The president's visit took place against the backdrop of growing outrage in the United States over the treatment of America's war veterans. More than two dozen veterans' hospitals across America are under investigation over allegations of treatment delays and deaths, putting greater scrutiny on the Veterans Affairs Department. The agency already was struggling to keep up with the influx of forces returning home from Afghanistan and Iraq.
"We're going to stay strong by taking care of our wounded warriors and our veterans," Obama said to applause. "Because helping our wounded warriors and veterans heal isn't just a promise. It's a sacred obligation."
Obama has staked much of his foreign policy philosophy on ending the two wars he inherited from his predecessor, George W. Bush.
The final American troops withdrew from Iraq in the closing days of 2011 after the U.S. and Iraq failed to reach a security agreement to keep a small American residual force in the country. In the years that have followed the American withdrawal, Iraq has been battered by resurgent waves of violence.
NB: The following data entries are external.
-- ==== Sys2Proof/Machine/State.lean ====
section
/-!
DEFINITION. The state of the Omkin: everything 00 to 19 of spec/ give the device, as plain data; the queue of waiting commands;
the faults and refusals; the state after reset.
-/

namespace Sys2Proof.Machine

/-- The device. `pending`: the commands that wait, oldest first. `now`: time since the timer PLL locked, in ticks of 1/440 ns (R32, R473).
`fresh`: the model's own counter of free values. `dueAborts`, `dueHrt`: aborts and hearth faults that the command in progress has raised; empty
between commands. `csr`: the register file by control-space address (R9–R11), an unlisted register at its reset value. `nextKey`, `nextPkt`,
`nextFlow`: the model's own numbering of keys, packets and flows. `tx`: what the host port sent in the last command. `held`: an access of the command in progress has to wait; false between commands. `away`: the Stoker is
restarting (R523). `mcast`: the multicast groups by partition and group (R205). `colUnl`: partitions whose collective table is to be unloaded. `keyRun`, `repRun`: the key command and the report in progress
(R452, R464). `alert`: fireboxes whose last period had no valid reading (R565). -/
structure State where
  pending : List Instr
  now : Nat
  fresh : Nat
  dueAborts : List (Nat × Nat × Nat)
  dueHrt : List (Nat × HearthFaultCause)
  csr : Tbl Nat
  hearths : Tbl Hearth
  graphs : Tbl GraphEng
  slices : Tbl Slice
  mcast : Tbl McGroup
  hbm : Hbm
  xlts : Tbl Xlt
  walks : Tbl (List WalkReq)
  walkCache : List WalkEnt
  parts : Tbl Part
  nextKey : Nat
  links : Tbl Link
  ports : Tbl Port
  nextPkt : Nat
  sflows : List SendFlow
  rflows : List RecvFlow
  nextFlow : Nat
  colIn : List ColMsg
  cols : Tbl ColEnt
  qps : Tbl QPair
  hport : HostPort
  tx : List TxFrame
  held : Bool
  away : Bool
  colUnl : List Nat
  keyRun : Option (Nat × Nat × Nat)
  repRun : Option (List Byte)
  coldStarts : Nat
  ipfix : Ipfix
  loops : Tbl PowerLoop
  alert : Nat
  stk : Stoker
deriving DecidableEq, Repr

/-- Nothing faults the model: every command of the table has an effect or finds no occasion (R10, R576: what the device itself turns away is
answered or ignored, and that is its effect). -/
inductive Fault where
deriving DecidableEq, Repr

/-- The one refusal. -/
inductive Refusal where
  /-- Raised by an arm of `exec` whose command has no meaning in the model yet, under its mnemonic. Safe: the run stops. No arm raises it. -/
  | notModelled (mnemonic : String)
deriving DecidableEq, Repr

/-- Registers that differ from their reset value when the device first serves (R430, R522, R543): STK_STATUS STATE SERVING and FW_OK, STK_FW_INFO
with bank 0, and the management queue pair at RTS on priority 7. -/
def csrServing : Tbl Nat :=
  [(R.stkStatus.addr, 0x11), (R.stkFwInfo.addr, 0x100000000), ((R.hstQpCtrlQ 1024).addr, 0x7EE6B9)]

/-- The Stoker when the device first serves: both reference inputs valid, the core PLLs fed from A and the SerDes PLLs from B (R33); bridges and
slices in order; bank 0 running; every fuse as at manufacture (R556). DESIGN CHOICE: the flash is blank and the firmware's digest, VERSION and SVN are
0 (log 1). -/
def Stoker.serving : Stoker :=
  { phase := .run, refA := true, refB := true, coreB := false, serdesB := true, bridges := 0x3F, slices := 0xF, faultN := false, thermN := false,
    trip := false, warmRun := none, warmQ := none, susp := none, service := none, tested := none, digs := none,
    fw0 := ⟨true, [], 0, 0⟩, fw1 := FwBank.empty, trial := none, imgDigest := [], expiries := [], ash := [], ashDue := false, flash := [],
    flashRun := none, fuses := ⟨none, 0, 32⟩, report := [], cert := [], bootIn := none, base := csrServing, jtag := ⟨0, 0⟩ }

/-- The device when STK_STATUS.STATE first reads SERVING after a cold start (R552). The registers that the Kindling image sets hold their reset
values (log 1). -/
def State.reset : State :=
  { pending := [], now := 0, fresh := 0, dueAborts := [], dueHrt := [], csr := csrServing, hearths := [], graphs := [], slices := [], mcast := [],
    hbm := Hbm.zero, xlts := [], walks := [], walkCache := [], parts := [], nextKey := 1, links := [], ports := [], nextPkt := 0,
    sflows := [], rflows := [], nextFlow := 0, colIn := [], cols := [], qps := [(1024, QPair.reset)], hport := ⟨true, 0, 0, [], 0, 1, []⟩,
    tx := [], held := false, away := false, colUnl := [], keyRun := none, repRun := none, coldStarts := 0, ipfix := ⟨[], []⟩, loops := [], alert := 0,
    stk := .serving }

end Sys2Proof.Machine
end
U.S. officials say they're trying to avoid a similar scenario in Afghanistan. While combat forces are due to depart at the end of this year, Obama administration officials have pressed to keep some troops in Afghanistan after 2014 to continue training the Afghan security forces and undertake counterterrorism missions.
Pentagon officials have pushed for as many as 10,000 troops; others in the administration favor as few as 5,000 troops. Obama has insisted he will not keep any Americans in Afghanistan without a signed security agreement that would grant those forces immunity from Afghan law.